/-- COMMIT_PUBLISH: the COMPACT commands of the step have completed. -/
def Dev.commitPublish (d : Dev) (p : Nat) : Dev :=
  match (d.px p).step with
  | none => d
  | some t =>
    if (tget? d.batches t.batch).isNone || t.stage ≠ 3 || !d.servingQuiet p || !d.stepSent p then d
    else if !d.stacksOn p then d.wakeStacks p
    else d.commit p t

/-- PAGE_RETURN (R172, R183): pages whose entries are invalidated and whose step is over return to their free lists; ended requests without pages become FREE. -/
def Dev.pageReturn (d : Dev) (p : Nat) : Dev :=
  let back (r : PageRet) : Bool := !(d.invals.any fun v => v.id = r.inval) && (r.step = 0 || d.stepId p ≠ r.step)
  let l := (d.px p).rets.filter back
  let d := d.modPx p fun x => { x with
    rets := x.rets.filter fun r => !back r
    pool := l.foldl (fun t r => if tgetD t r.page 0 = 0 then tdel t r.page else t) x.pool }
  (if l.isEmpty then d else d.addCount (pKvp p) 0x6C l.length).freeEnded p

/-! ### Batches (R198, R199; 11, R226–R228) -/

/-- Pinned compute domains of a program, and the stack domains of a partition (20, R430, R431). -/
def Dev.batchDomains (d : Dev) (p : Nat) (g : Option Prog) : List Nat :=
  (match g with
   | some g => ((below 800 g.uses).map (· / 10)).eraseDups
   | none => []) ++ (d.ptnStacks p).map (· + 80)

/-- The fields of a BATCH_OPEN body are in range. -/
def openFieldsOk (l : List Byte) : Bool :=
  let n := numAt l 2 2
  let base (o : Nat) : Bool := numAt l o 8 % 64 = 0 && numAt l o 8 < 2 ^ 48
  numAt l 0 2 ≤ 63 && 1 ≤ n && n ≤ 256 && numAt l 5 3 = 0 && numAt l 0x0C 4 ≠ 0 && base 0x10 && base 0x18 && base 0x20
    && numAt l 0x28 4 % 64 = 0 && numAt l 0x2C 20 = 0 && 0x40 + 2 * n ≤ l.length

/-- The first refusal among the members: reason and position (R198). -/
def Dev.openMemberBad (d : Dev) (p : Nat) : List Nat → Nat → List Nat → Option (Nat × Nat)
  | [], _, _ => none
  | i :: t, m, seen =>
    let r := d.rq i
    if !(d.ptnReqs p).contains i || !rqLive r then some (3, m)
    else if rqInBatch r || seen.contains i then some (4, m)
    else Dev.openMemberBad d p t (m + 1) (i :: seen)

/-- A general job of the partition has a bound queue: NP (R226). -/
def Dev.hasGeneral (d : Dev) (p : Nat) : Bool := d.jobs.any fun e => e.2.ptn = p && e.2.cls = 2 && !(d.jobUnits e.1).isEmpty

/-- The first failing condition of R228: condition, position, excess. -/
def Dev.openProof (d : Dev) (p : Nat) (idx : List Nat) (period w : Nat) : Option (Nat × Nat × Nat) :=
  let others := (d.ptnBatches p).map Prod.snd
  let s := others.foldl (fun a b => a + b.wc) w
  let pmin := others.foldl (fun a b => min a b.period) period
  let ms := (List.range idx.length).zip (idx.map d.rq)
  let c3 (r : Nat) : Nat := (d.ao - rqAdmitAo r) + ceilDiv (rqPrompt r - rqLength r) 256 * period + s
  if pmin < s then some (1, 0, s - pmin)
  else match ms.find? fun m => rqBtTarget m.2 ≠ 0 && rqBtTarget m.2 < period + s with
    | some m => some (2, m.1, period + s - rqBtTarget m.2)
    | none => (ms.find? fun m => rqEmitted m.2 = 0 && rqFtDeadline m.2 ≠ 0 && rqFtDeadline m.2 + period < c3 m.2).map fun m =>
        (3, m.1, c3 m.2 - (rqFtDeadline m.2 + period))

/-- The governor's step (18, R394). -/
def Dev.govStep (d : Dev) : Nat := d.getF pThm 0x44 6 2

/-- The checks of R198 and the proof of R228, in the ao-cycle of opening. -/
def Dev.proveOpen (d : Dev) (i : Item) (im : Option Image) : Dev :=
  let p := i.ptn
  let l := i.body
  let n := numAt l 0 2
  let bad (r m : Nat) : Dev := d.serveRefused i cBatchInvalid (r + m % 256 * 65536)
  if d.lehr ≠ 0 then d.serveRefused i cLehrStop d.thm.lehrCause
  else if d.govStep < 16 then d.serveRefused i 0x8003 d.govStep
  else if (tget? d.batches n).isSome then bad 1 0
  else if !openFieldsOk l then bad 2 0
  else
    let idx := (List.range (numAt l 2 2)).map fun m => numAt l (0x40 + 2 * m) 2
    match d.openMemberBad p idx 0 [] with
    | some (r, m) => bad r m
    | none =>
      let vocab := rqVocab (d.rq ((idx.head?).getD 0))
      match lowest idx.length fun m => let r := d.rq ((idx[m]?).getD 0)
                                       rqModel r ≠ numAt l 4 1 || rqVocab r ≠ vocab with
      | some m => bad 5 m
      | none =>
        match im with
        | none => bad 2 0
        | some g =>
          if numAt l 0x28 4 < 4 * vocab then bad 2 0
          else
            let draft := numAt l 0x10 8
            let np := d.hasGeneral p
            let reread := d.getF (pPtn p) 0x380 15 0
            let dd := if draft = 0 then 1 else 64
            let ms := idx.map fun k =>
              let r := d.rq k
              (bucketOf (rqMaxlen r - 1), max dd (min 8192 (rqPrompt r - rqLength r)))
            let period := numAt l 0x0C 4
            let w := g.worst reread np (min 65536 (ms.foldl (fun a m => a + m.2) 0)) ms
            match d.openProof p idx period w with
            | some (c, m, x) => d.serveRefused i 0xA003 (c + m % 256 * 4 + min x (2 ^ 22 - 1) * 1024)
            | none =>
              let b : Batch :=
                { ptn := p, model := numAt l 4 1, prog := numAt l 8 4, period := period, draft := draft, base := numAt l 0x18 8,
                  logits := numAt l 0x20 8, lstride := numAt l 0x28 4, mems := (List.range idx.length).zip idx,
                  opened := d.ao, k := 0, wc := w, reread := reread, np := np, closing := false }
              let d := idx.foldl (fun d k => (d.setRqF k 1189 1184 n).setRqF k 1190 1190 1) d
              ({ d with batches := tput d.batches n b }).endItem i 0 0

§ ABOUT THIS TASK
What you return must match the entries exactly, word for word.

§ TASK OUTPUT
/-- COMMIT_PUBLISH: the COMPACT commands of the step have completed. -/
def Dev.commitPublish (d : Dev) (p : Nat) : Dev :=
  match (d.px p).step with
  | none => d
  | some t =>
    if (tget? d.batches t.batch).isNone || t.stage ≠ 3 || !d.servingQuiet p || !d.stepSent p then d
    else if !d.stacksOn p then d.wakeStacks p
    else d.commit p t

/-- PAGE_RETURN (R172, R183): pages whose entries are invalidated and whose step is over return to their free lists; ended requests without pages become FREE. -/
def Dev.pageReturn (d : Dev) (p : Nat) : Dev :=
  let back (r : PageRet) : Bool := !(d.invals.any fun v => v.id = r.inval) && (r.step = 0 || d.stepId p ≠ r.step)
  let l := (d.px p).rets.filter back
  let d := d.modPx p fun x => { x with
    rets := x.rets.filter fun r => !back r
    pool := l.foldl (fun t r => if tgetD t r.page 0 = 0 then tdel t r.page else t) x.pool }
  (if l.isEmpty then d else d.addCount (pKvp p) 0x6C l.length).freeEnded p

/-! ### Batches (R198, R199; 11, R226–R228) -/

/-- Pinned compute domains of a program, and the stack domains of a partition (20, R430, R431). -/
def Dev.batchDomains (d : Dev) (p : Nat) (g : Option Prog) : List Nat :=
  (match g with
   | some g => ((below 800 g.uses).map (· / 10)).eraseDups
   | none => []) ++ (d.ptnStacks p).map (· + 80)

/-- The fields of a BATCH_OPEN body are in range. -/
def openFieldsOk (l : List Byte) : Bool :=
  let n := numAt l 2 2
  let base (o : Nat) : Bool := numAt l o 8 % 64 = 0 && numAt l o 8 < 2 ^ 48
  numAt l 0 2 ≤ 63 && 1 ≤ n && n ≤ 256 && numAt l 5 3 = 0 && numAt l 0x0C 4 ≠ 0 && base 0x10 && base 0x18 && base 0x20
    && numAt l 0x28 4 % 64 = 0 && numAt l 0x2C 20 = 0 && 0x40 + 2 * n ≤ l.length

/-- The first refusal among the members: reason and position (R198). -/
def Dev.openMemberBad (d : Dev) (p : Nat) : List Nat → Nat → List Nat → Option (Nat × Nat)
  | [], _, _ => none
  | i :: t, m, seen =>
    let r := d.rq i
    if !(d.ptnReqs p).contains i || !rqLive r then some (3, m)
    else if rqInBatch r || seen.contains i then some (4, m)
    else Dev.openMemberBad d p t (m + 1) (i :: seen)

/-- A general job of the partition has a bound queue: NP (R226). -/
def Dev.hasGeneral (d : Dev) (p : Nat) : Bool := d.jobs.any fun e => e.2.ptn = p && e.2.cls = 2 && !(d.jobUnits e.1).isEmpty

/-- The first failing condition of R228: condition, position, excess. -/
def Dev.openProof (d : Dev) (p : Nat) (idx : List Nat) (period w : Nat) : Option (Nat × Nat × Nat) :=
  let others := (d.ptnBatches p).map Prod.snd
  let s := others.foldl (fun a b => a + b.wc) w
  let pmin := others.foldl (fun a b => min a b.period) period
  let ms := (List.range idx.length).zip (idx.map d.rq)
  let c3 (r : Nat) : Nat := (d.ao - rqAdmitAo r) + ceilDiv (rqPrompt r - rqLength r) 256 * period + s
  if pmin < s then some (1, 0, s - pmin)
  else match ms.find? fun m => rqBtTarget m.2 ≠ 0 && rqBtTarget m.2 < period + s with
    | some m => some (2, m.1, period + s - rqBtTarget m.2)
    | none => (ms.find? fun m => rqEmitted m.2 = 0 && rqFtDeadline m.2 ≠ 0 && rqFtDeadline m.2 + period < c3 m.2).map fun m =>
        (3, m.1, c3 m.2 - (rqFtDeadline m.2 + period))

/-- The governor's step (18, R394). -/
def Dev.govStep (d : Dev) : Nat := d.getF pThm 0x44 6 2

/-- The checks of R198 and the proof of R228, in the ao-cycle of opening. -/
def Dev.proveOpen (d : Dev) (i : Item) (im : Option Image) : Dev :=
  let p := i.ptn
  let l := i.body
  let n := numAt l 0 2
  let bad (r m : Nat) : Dev := d.serveRefused i cBatchInvalid (r + m % 256 * 65536)
  if d.lehr ≠ 0 then d.serveRefused i cLehrStop d.thm.lehrCause
  else if d.govStep < 16 then d.serveRefused i 0x8003 d.govStep
  else if (tget? d.batches n).isSome then bad 1 0
  else if !openFieldsOk l then bad 2 0
  else
    let idx := (List.range (numAt l 2 2)).map fun m => numAt l (0x40 + 2 * m) 2
    match d.openMemberBad p idx 0 [] with
    | some (r, m) => bad r m
    | none =>
      let vocab := rqVocab (d.rq ((idx.head?).getD 0))
      match lowest idx.length fun m => let r := d.rq ((idx[m]?).getD 0)
                                       rqModel r ≠ numAt l 4 1 || rqVocab r ≠ vocab with
      | some m => bad 5 m
      | none =>
        match im with
        | none => bad 2 0
        | some g =>
          if numAt l 0x28 4 < 4 * vocab then bad 2 0
          else
            let draft := numAt l 0x10 8
            let np := d.hasGeneral p
            let reread := d.getF (pPtn p) 0x380 15 0
            let dd := if draft = 0 then 1 else 64
            let ms := idx.map fun k =>
              let r := d.rq k
              (bucketOf (rqMaxlen r - 1), max dd (min 8192 (rqPrompt r - rqLength r)))
            let period := numAt l 0x0C 4
            let w := g.worst reread np (min 65536 (ms.foldl (fun a m => a + m.2) 0)) ms
            match d.openProof p idx period w with
            | some (c, m, x) => d.serveRefused i 0xA003 (c + m % 256 * 4 + min x (2 ^ 22 - 1) * 1024)
            | none =>
              let b : Batch :=
                { ptn := p, model := numAt l 4 1, prog := numAt l 8 4, period := period, draft := draft, base := numAt l 0x18 8,
                  logits := numAt l 0x20 8, lstride := numAt l 0x28 4, mems := (List.range idx.length).zip idx,
                  opened := d.ao, k := 0, wc := w, reread := reread, np := np, closing := false }
              let d := idx.foldl (fun d k => (d.setRqF k 1189 1184 n).setRqF k 1190 1190 1) d
              ({ d with batches := tput d.batches n b }).endItem i 0 0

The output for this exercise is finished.